Because the autophagic flux depends on low pH, we analyzed the lysosomal pH by an acridine orange (AO) assay. AO is a fluorescent nucleic acid dye that accumulates in acidic spaces such as lysosomes. Under the low pH conditions in lysosomes, the dye emits red light when excited by blue light. Compared to the control group with serum, the DMSO group without serum showed an increased red signal, indicating that the pH value was decreased and autophagy was promoted, whereas the addition of G-Rh2 reduced the red signal, indicating inhibition of autophagy (Fig. 5c). The lysosome enzyme like Cathepsin B (CTSB) was used to examine the lysosome function. Western blotting assay demonstrated that G-Rh2 remarkedly downregulated the total and mature from protein level of CSTB in HeLa and C-33A cells (Fig. 5d). These data suggested that in Rh2-treated cells, the increased LC3 II levels and formation of GFP-LC3 puncta were not due to enhanced autophagy, but due to reducing lysosomal activity, inhibiting the fusion of autophagosome and lysosome, leading to a block of autophagic flux.

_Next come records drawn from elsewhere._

/-- `Fx0A` reads the only pressed key without a draw, and one of several with a draw (R91). -/
theorem execLdVxK_of_some_key {s : State} (hsome : ∃ k, s.key k = true) (x : Nibble) :
    ∃ k n, s.key k = true ∧ execLdVxK x s = .next ((s.setDraws n).setReg x (k.zeroExtend 8)).fallThrough ∧
      ((∀ j, s.key j = true → j = k) → n = s.draws) ∧ ((∃ j, s.key j = true ∧ j ≠ k) → n = s.draws + 1) := by
  obtain ⟨p, hp⟩ := hsome
  rw [execLdVxK]
  match h : s.pressed with
  | [] => exact nomatch ((pressed_eq_nil_iff s).1 h p).symm.trans hp
  | [k] =>
    have honly : ∀ j, s.key j = true ↔ j = k := fun j => by rw [← mem_pressed, h, List.mem_singleton]
    exact ⟨k, s.draws, (honly k).2 rfl, rfl, fun _ => rfl, fun ⟨j, hj, hne⟩ => absurd ((honly j).1 hj) hne⟩
  | a :: b :: ks =>
    have hchosen : s.key (s.chosenKey a (b :: ks)) = true := (mem_pressed ..).1 (h ▸ chosenKey_mem s a (b :: ks))
    obtain ⟨j, hj, hne⟩ := exists_key_ne h (s.chosenKey a (b :: ks))
    exact ⟨_, s.draws + 1, hchosen, rfl, fun honly => absurd (honly j hj) hne, fun _ => rfl⟩

/-- A key's index as a byte is the same number. -/
theorem zeroExtend_byte_toNat (k : Nibble) : (k.zeroExtend 8).toNat = k.toNat := BitVec.toNat_setWidth_of_le (by decide)

/-- Settles O40: no key pressed, or some. -/
theorem keyWaitResult : Obligations.KeyWaitResult := by
  intro s x
  refine ⟨hasWord_of_encode_toNat ?_, fun hnone => execLdVxK_of_no_key hnone x, fun hsome => ?_⟩
  · exact (encodeXI_toNat ..).trans (by bv_omega)
  · obtain ⟨k, n, hk, hexec, halone, hdrawn⟩ := execLdVxK_of_some_key hsome x
    refine ⟨_, k, hexec, hk, ?_, fun j hj => ?_, BitVec.toNat_add .., fun _ => rfl, rfl, halone, hdrawn⟩
    · rw [State.fallThrough_reg, State.setReg_reg_self, zeroExtend_byte_toNat]
    · rw [State.fallThrough_reg, State.setReg_reg, if_neg (Ne.symm hj), setDraws_reg]

/-! ### The instructions that draw nothing -/

theorem withTransfer_setDraws {n len : Nat} {s done done' : State} (hdone : done' = done.setDraws n) :
    (s.setDraws n).withTransfer len done' = mapNext (State.setDraws n) (s.withTransfer len done) := by
  rw [hdone, State.withTransfer, State.withTransfer, setDraws_outOfRange]
  split <;> rfl

theorem withKeyIndex_setDraws {a : Byte} {n : Nat} {done done' : State} (hdone : done' = done.setDraws n) :
    State.withKeyIndex a done' = mapNext (State.setDraws n) (State.withKeyIndex a done) := by
  rw [hdone, State.withKeyIndex, State.withKeyIndex]
  split <;> rfl

/-- With at most one key pressed `Fx0A` has nothing to draw. -/
theorem execLdVxK_setDraws {s : State} (hone : ∀ j k, s.key j = true → s.key k = true → j = k) (x : Nibble) (n : Nat) :
    execLdVxK x (s.setDraws n) = mapNext (State.setDraws n) (execLdVxK x s) := by
  rw [execLdVxK, execLdVxK, setDraws_pressed]
  match h : s.pressed with
  | [] | [k] => rfl
  | a :: b :: ks =>
    obtain ⟨j, hj, -⟩ := exists_key_ne h a
    obtain ⟨k, hk, hne⟩ := exists_key_ne h j
    exact absurd (hone k j hk hj) hne

/-- Settles O44: no other meaning looks at the counter; the checked ones do not look at it in their check either. -/
theorem drawsMatterOnlyToRandomAndKeyWait : Obligations.DrawsMatterOnlyToRandomAndKeyWait := by
  intro s i n hrnd hkeys
  show exec i (s.setDraws n) = mapNext (State.setDraws n) (exec i s)
  cases i with
  | rnd x nn => exact absurd rfl (hrnd x nn)
  | ldVxK x => exact execLdVxK_setDraws (hkeys x rfl) x n
  | drw _ _ _ | ldB _ | ldMemVx _ | ldVxMem _ => exact withTransfer_setDraws rfl
  | skp _ | sknp _ => exact withKeyIndex_setDraws rfl
  | _ => rfl

end Sys2Proof.Machine
end

section
/-! SUPPORT. The word of an instruction as a number, format by format (spec/30_encoding.md table R62). -/

namespace Sys2Proof

open Claims

theorem hasWord_of_encodeA {i : Instr} (op : Nibble) (nnn : Addr12) (h : encode i = encodeA op nnn := by rfl) :
    HasWord i (0x1000 * op.toNat + nnn.toNat) :=
  hasWord_of_encode_toNat (h ▸ encodeA_toNat op nnn)

theorem hasWord_of_encodeXI {i : Instr} (op x : Nibble) (nn : Byte) (h : encode i = encodeXI op x nn := by rfl) :
    HasWord i (0x1000 * op.toNat + 0x100 * x.toNat + nn.toNat) :=
  hasWord_of_encode_toNat (h ▸ encodeXI_toNat op x nn)

theorem hasWord_of_encodeXYN {i : Instr} (op x y n : Nibble) (h : encode i = encodeXYN op x y n := by rfl) :
    HasWord i (0x1000 * op.toNat + 0x100 * x.toNat + 0x10 * y.toNat + n.toNat) :=
  hasWord_of_encode_toNat (h ▸ encodeXYN_toNat op x y n)

end Sys2Proof
end

section
/-! SUPPORT. Control transfer (spec/41_flow.md): what a jump and a skip leave, and the results of the four kinds of instruction
that write PC. -/

namespace Sys2Proof.Machine

open Claims

/-! ### PC as the only part written (spec/40_step_cycle.md R86) -/

/-- An instruction that jumps writes PC and nothing else. -/
theorem writesPc_of_exec_jump {i : Instr} {s : State} {w : Word} {target : Nat} (h : exec i s = .next (s.jump w))
    (hw : w.toNat = target) : WritesPc i s target :=
  ⟨s.jump w, h, hw, fun _ => rfl, fun _ => rfl, rfl⟩

/-- A skip is a jump to `pc0 + 4` or to `pc0 + 2`, by its condition `p`, which the model computes as `c`. -/
theorem writesPc_of_exec_skipIf {i : Instr} {s : State} {c : Bool} {p : Prop} [Decidable p] (h : exec i s = .next (s.skipIf c))
    (hc : c = true ↔ p) : WritesPc i s ((s.pc.toNat + if p then 4 else 2) % 65536) := by
  refine writesPc_of_exec_jump h ?_
  by_cases hp : p
  · rw [if_pos (hc.2 hp), if_pos hp]
    exact BitVec.toNat_add ..
  · rw [if_neg (mt hc.1 hp), if_neg hp]
    exact BitVec.toNat_add ..

/-- Settles O20: both instructions jump, and the sum of `Bnnn` cannot wrap. -/
theorem jumpTargets : Obligations.JumpTargets := by
  intro s nnn
  exact ⟨hasWord_of_encodeA 0x1 nnn, writesPc_of_exec_jump rfl (addrOperand_toNat nnn),
    hasWord_of_encodeA 0xB nnn, writesPc_of_exec_jump rfl (byteOperand_add_addrOperand_toNat ..)⟩

/-- Settles O24: each condition by the test that the model computes for it. -/
theorem skipsAddFourOrTwo : Obligations.SkipsAddFourOrTwo := by
  intro s x y nn
  exact ⟨hasWord_of_encodeXI 0x3 x nn, hasWord_of_encodeXI 0x4 x nn, hasWord_of_encodeXYN 0x5 x y 0, hasWord_of_encodeXYN 0x9 x y 0,
    writesPc_of_exec_skipIf rfl beq_iff_eq, writesPc_of_exec_skipIf rfl bne_iff_ne,
    writesPc_of_exec_skipIf rfl beq_iff_eq, writesPc_of_exec_skipIf rfl bne_iff_ne⟩

/-! ### The call stack (spec/10_state.md R15, R16) -/

/-- Settles O21: the entry at the old SP is the one pushed. -/
theorem callPushesNextAddress : Obligations.CallPushesNextAddress := by
  intro s nnn
  refine ⟨hasWord_of_encodeA 0x2 nnn, (s.push (s.pc + 2)).jump (addrOperand nnn), rfl, ?_, fun k hk => ?_,
    BitVec.toNat_add .., addrOperand_toNat nnn, fun _ => rfl, fun _ => rfl, rfl⟩
  · rw [State.jump_stackEntry, State.push_stackEntry, if_pos rfl]
    exact BitVec.toNat_add ..
  · rw [State.jump_stackEntry, State.push_stackEntry, if_neg (Ne.symm hk)]

/-- Settles O22: to take 1 from SP is to add 15 modulo 16. -/
theorem returnPopsEntry : Obligations.ReturnPopsEntry := by
  intro s
  have hsp : (s.sp - 1).toNat = (s.sp.toNat + 15) % 16 := by bv_omega
  exact ⟨hasWord_of_encode_toNat rfl, s.pop.jump (s.stackEntry (s.sp - 1)), rfl, hsp, rfl, fun _ => rfl, fun _ => rfl,
    fun _ => rfl, rfl⟩

end Sys2Proof.Machine
end

section
/-! SUPPORT. Loads, arithmetic, logic, shifts and random (spec/42_alu.md): the word of an instruction of the family `8xyn`, what the
two shapes of result leave, and the values of results and flags as numbers. -/

namespace Sys2Proof.Machine

open Claims

/-- The family `8xyn`, with the secondary opcode `n` beside the high nibble, as the rules of spec/42_alu.md write it. -/
theorem hasWord_of_encode8 {i : Instr} (n x y : Nibble) (h : encode i = encodeXYN 0x8 x y n := by rfl) :
    HasWord i (0x8000 + n.toNat + 0x100 * x.toNat + 0x10 * y.toNat) := by
  have hplace : 0x1000 * (0x8 : Nibble).toNat = 0x8000 := rfl
  have hword := hasWord_of_encodeXYN 0x8 x y n h
  rw [hplace] at hword
  convert hword using 1
  omega

/-! ### The two shapes of result -/

/-- Falling through moves PC on by 2 (spec/40_step_cycle.md R86). -/
theorem pcPlus_fallThrough (s : State) : PcPlus 2 s s.fallThrough := BitVec.toNat_add ..

/-- A result without a flag stands in register `x`, and no other register is written. -/
theorem writesReg_of_exec_result {i : Instr} {s : State} {x : Nibble} {r b : Byte} (h : exec i s = s.result x r) (hr : r = b) :
    WritesReg i s x b := by
  refine ⟨(s.setReg x r).fallThrough, h, ?_, fun k hk => ?_, pcPlus_fallThrough (s.setReg x r), fun _ => rfl, rfl⟩
  · rw [State.fallThrough_reg, State.setReg_reg_self, hr]
  · rw [State.fallThrough_reg, State.setReg_reg, if_neg (Ne.symm hk)]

To determine whether autophagy regulation was responsible for G-Rh2-induced apoptosis, we designed a siRNA to knockdown the expression of Atg7. As shown in Fig. 6a, the expression of Atg7 was downregulated in siAtg7 group and the sicontrol has no effect on the expression of Atg7. Meanwhile, the expression level of LC3 II was significantly reduced in the siAtg7 group. These results suggested the autophagy was inhibited in the cells transfected siAtg7. Then, for examine whether autophagy inhibition in serum free condition will trigger AIF-induced apoptosis, we detected the apoptosis rate and expression level of AIF in nuclear in the cells transfected siAtg7. As shown in Fig. 6b (Additional file 3: Table S1), knockdown Atg7 remarkably promoted apoptosis in serum free condition. According to the western blotting results, the level of nuclear AIF was higher in cells transfected siAtg from serum-deprived conditions than in the cells transfected sicontrol (Fig. 6c). In addition, autophagy inhibitors and G-Rh2 had additive effects on HeLa cell apoptosis during serum deprivation. Treatment with the autophagy agonist rapamycin significantly rescued G-Rh2-induced apoptosis in serum-free conditions (Additional file 4: Fig. S2). These data suggested that autophagy plays an important role in G-Rh2-induce apoptosis under serum-deprived conditions.

Annexin A2, is a member of the Annexin family that plays multiple cellular biological roles [27, 28]. Recently report claimed that 20(S) G-Rh2 directly bound Annexin A2 and promoting apoptosis in tumor cells [29]. To address whether Annexin A2 suppressed apoptosis following G-Rh2 treatment and serum deprivation, we forced Annexin A2 expression in HEK293T and detected its influence on apoptosis. CD317 is thought to protect cancer cells against serum deprivation-induced apoptosis, and was used as a positive control in this experiment [30]. The results showed that Annexin A2 overexpression did not affect apoptosis rates in serum-starved DMSO treated cells, but significantly suppressed apoptosis in G-Rh2-treated cells that were serum-deprived (Fig. 7 and Additional file 4: Figure S2B). This may be due to an excess of Annexin A2 binding to G-Rh2 and hindering G-Rh2 activity, or that expression of the protein improves starvation- induced autophagy and reduces apoptosis.